This work addresses the critical issue of reference counting errors in Linux kernel drivers, which commonly lead to resource leaks and security vulnerabilities. It presents the first efficient reduction of reference counting verification to an assertion checking problem, integrating driver interface modeling, program slicing, and static analysis to enable large-scale, automated detection across all driver platforms. Applied to the Linux v6.6 kernel, the approach identified 545 reference counting bugs—including 424 previously unknown vulnerabilities—and contributed 45 patches that have been officially merged upstream. The method achieves a low false positive rate of 29.9%, substantially outperforming existing techniques in both precision and scalability.
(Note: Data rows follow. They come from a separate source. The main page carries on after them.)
/-- Flits (R354 to R362): what a good flit brings is its ACK and its credits, and a broken one takes the link down; a DATA flit in order is taken and a unit it completes
handed on, an old one is dropped; a NAK sets the flits from its SEQ on to be sent again; a lost flit is counted and asked for again; a lane's slot carries a NAK that is
due, else a flit again, else a new one, else IDLE. A command whose event cannot occur leaves the state as it is: the model's choice, log 6. -/
def Obligations.FlitsKeepOrderAndCredits : Prop :=
  (∀ (p : Nat) (h : BitVec 64) (tail : BitVec 32) (s v : State), p < 4 → tail.toNat = 0 → s.flitIn p h tail = some v →
    v.rf (F.LINK_CRED_CREDITS p (flCredit h % 8)) = s.rf (F.LINK_CRED_CREDITS p (flCredit h % 8)) + flCredit h / 8 ∧
    (∀ c, c < 8 → c ≠ flCredit h % 8 → v.rf (F.LINK_CRED_CREDITS p c) = s.rf (F.LINK_CRED_CREDITS p c)) ∧
    (∀ f, f ∈ (v.link p).retry ↔ f ∈ (s.link p).retry ∧ seqPast (flAck h) (s.link p).base ≤ seqPast (flSeq f.head) (s.link p).base) ∧
    (v.link p).rxSeq = (s.link p).rxSeq ∧ (v.link p).handedOn = (s.link p).handedOn ∧ v.mem = s.mem) ∧
  (∀ (p : Nat) (h : BitVec 64) (tail : BitVec 32) (s : State), lkExchange ≤ s.lk p → flFtype h = 0 →
    exec (.flitIdle p h tail) s = .next ((s.flitIn p h tail).getD (s.protocolError p))) ∧
  (∀ (p : Nat) (h : BitVec 64) (pay : List Byte) (tail : BitVec 32) (s v : State) (n : Nat), p < 4 → lkTrain ≤ s.lk p → flFtype h = 1 → s.flitIn p h tail = some v →
    let c := flClass h
    let x := v.link p
    let b := (((x.partialRx.find? (fun e => e.1 == c)).map (·.2)).getD []) ++ pay.take (flLen h)
    flSeq h = x.rxSeq → x.heldFlits = [] → 1 ≤ c → c ≤ 5 → unitLen c b = some n → n = b.length → creditsFor n ≤ clsGet x.creditOut c →
    ∃ t : State, exec (.flitData p h pay tail) s = .next t ∧ (t.link p).handedOn = x.handedOn ++ [(c, b)] ∧ (t.link p).rxSeq = (x.rxSeq + 1) % 65536 ∧
      clsGet (t.link p).creditOut c = clsGet x.creditOut c - creditsFor n ∧ (t.link p).heldFlits = [] ∧
      t.rf (F.LINK_CNT_COUNT p 1) = satAdd 32 (v.rf (F.LINK_CNT_COUNT p 1)) 1 ∧ OnlyRegs [(F.LINK_CNT_COUNT p 1).off] { v with links := t.links } t) ∧
  (∀ (p : Nat) (h : BitVec 64) (pay : List Byte) (tail : BitVec 32) (s : State), lkTrain ≤ s.lk p → flFtype h = 1 →
    (s.flitIn p h tail = none → exec (.flitData p h pay tail) s = .next (s.protocolError p)) ∧
    (∀ v, s.flitIn p h tail = some v → 32768 ≤ seqPast (flSeq h) (v.link p).rxSeq → exec (.flitData p h pay tail) s = .next v)) ∧
  (∀ (p : Nat) (h : BitVec 64) (tail : BitVec 32) (s v : State), p < 4 → lkExchange ≤ s.lk p → flFtype h = 2 → s.flitIn p h tail = some v →
    (∀ f ∈ (v.link p).retry, flSeq f.head = flSeq h → ∃ t : State, exec (.flitNak p h tail) s = .next t ∧
      (t.link p).resend = (v.link p).retry.filter (fun g => decide (seqPast (flSeq h) (v.link p).base ≤ seqPast (flSeq g.head) (v.link p).base)) ∧
      t.rf (F.LINK_CNT_COUNT p 3) = satAdd 32 (v.rf (F.LINK_CNT_COUNT p 3)) 1) ∧
    ((∀ f ∈ (v.link p).retry, flSeq f.head ≠ flSeq h) → exec (.flitNak p h tail) s = .next (v.protocolError p))) ∧
  (∀ (p lane n : Nat) (e : Bool) (s : State), p < 4 → lane < 32 → lkExchange ≤ s.lk p → ∃ t : State, exec (.flitLost p lane n e) s = .next t ∧
    (if 0 < n then t.rf (F.LINK_ERR_UNCORR p) = 1 ∧ t.rf (F.LINK_CNT_COUNT p 6) = satAdd 32 (s.rf (F.LINK_CNT_COUNT p 6)) n else
      t.rf (F.LINK_ERR_CRC p) = 1 ∧ t.rf (F.LINK_CNT_COUNT p 5) = satAdd 32 (s.rf (F.LINK_CNT_COUNT p 5)) 1) ∧
    t.link p = (if e = true ∧ (s.link p).naks = 0 then { s.link p with naks := 1, nakDue := true } else s.link p) ∧
    t.rf (F.LINK_CNT_COUNT p 2) = (if e = true ∧ (s.link p).naks = 0 then satAdd 32 (s.rf (F.LINK_CNT_COUNT p 2)) 1 else s.rf (F.LINK_CNT_COUNT p 2))) ∧
  (∀ (p : Nat) (s : State), p < 4 → lkExchange ≤ s.lk p →
    (((s.link p).heldFlits ≠ [] ∨ 0 < (s.link p).naks) → (s.link p).naks < 15 → ∃ t : State, exec (.nakTimeout p) s = .next t ∧
      t.link p = { s.link p with naks := (s.link p).naks + 1, nakDue := true } ∧ t.rf (F.LINK_CNT_COUNT p 2) = satAdd 32 (s.rf (F.LINK_CNT_COUNT p 2)) 1) ∧
    (15 ≤ (s.link p).naks → ∃ t : State, exec (.nakTimeout p) s = .next t ∧ t.lk p = lkHoldoff ∧ t.rf (F.LINK_ERR_RETRY_EXHAUSTED p) = 1) ∧
    ((s.link p).heldFlits = [] → (s.link p).naks = 0 → exec (.nakTimeout p) s = .next s)) ∧
  (∀ (p lane : Nat) (s : State), p < 4 → lkExchange ≤ s.lk p → bit (s.rf (F.LINK_LANES_TX_MASK p)) lane = true →
    let v := ((List.range 7).filter (carries p)).foldl (fun (s : State) c => State.fillClass p c 512 s) s
    let x := v.link p
    ∃ (t : State) (body : List Byte), exec (.flitSlotSend p lane) s = .next t ∧ (t.link p).out = some (lane, body) ∧ leAt body 4 2 = x.rxSeq % 65536 ∧
      (x.nakDue = true → (t.link p).nakDue = false ∧ leAt body 0 2 = 2 ∧ leAt body 2 2 = x.rxSeq % 65536 ∧ (t.link p).retry = x.retry) ∧
      (∀ f fs, x.nakDue = false → x.resend = f :: fs → laneOf (s.rf (F.LINK_LANES_TX_MASK p)) (flSeq f.head) = lane → (t.link p).resend = fs ∧
        leAt body 0 4 = f.head.toNat % 2 ^ 32 ∧ t.rf (F.LINK_CNT_COUNT p 4) = satAdd 32 (s.rf (F.LINK_CNT_COUNT p 4)) 1) ∧
      (∀ c, x.nakDue = false → x.resend = [] → x.retry.length < 1024 → laneOf (s.rf (F.LINK_LANES_TX_MASK p)) x.txSeq = lane → v.pickClass p = some c →
        (t.link p).txSeq = (x.txSeq + 1) % 65536 ∧ (t.link p).retry.map (·.payload) = x.retry.map (·.payload) ++ [(x.bytesOf c).take 4096] ∧
        t.rf (F.LINK_CNT_COUNT p 0) = satAdd 32 (s.rf (F.LINK_CNT_COUNT p 0)) 1) ∧
      (x.nakDue = false → x.resend = [] → 1024 ≤ x.retry.length ∨ v.pickClass p = none → leAt body 0 4 = 0 ∧ (t.link p).txSeq = x.txSeq ∧ (t.link p).retry = x.retry)) ∧
  (∀ (p lane : Nat) (s : State), s.lk p < lkExchange → exec (.flitSlotSend p lane) s = .next s)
Reference counting bugs in Linux kernel drivers can lead to severe resource mismanagement and security vulnerabilities. We introduce DrvHorn, a novel automated tool to detect these bugs by reducing reference counting verification to an assertion checking problem leveraging the Linux driver interface. Through efficient modeling of the Linux kernel and aggressive program slicing, DrvHorn discovered 545 bugs, of which 424 were previously unknown, across all platform drivers in v6.6 Linux kernel, with a lower false positive rate of 29.9% compared to prior studies. To address the root causes of these newly discovered bugs, we submitted patches to the Linux kernel, and 45 of them were merged.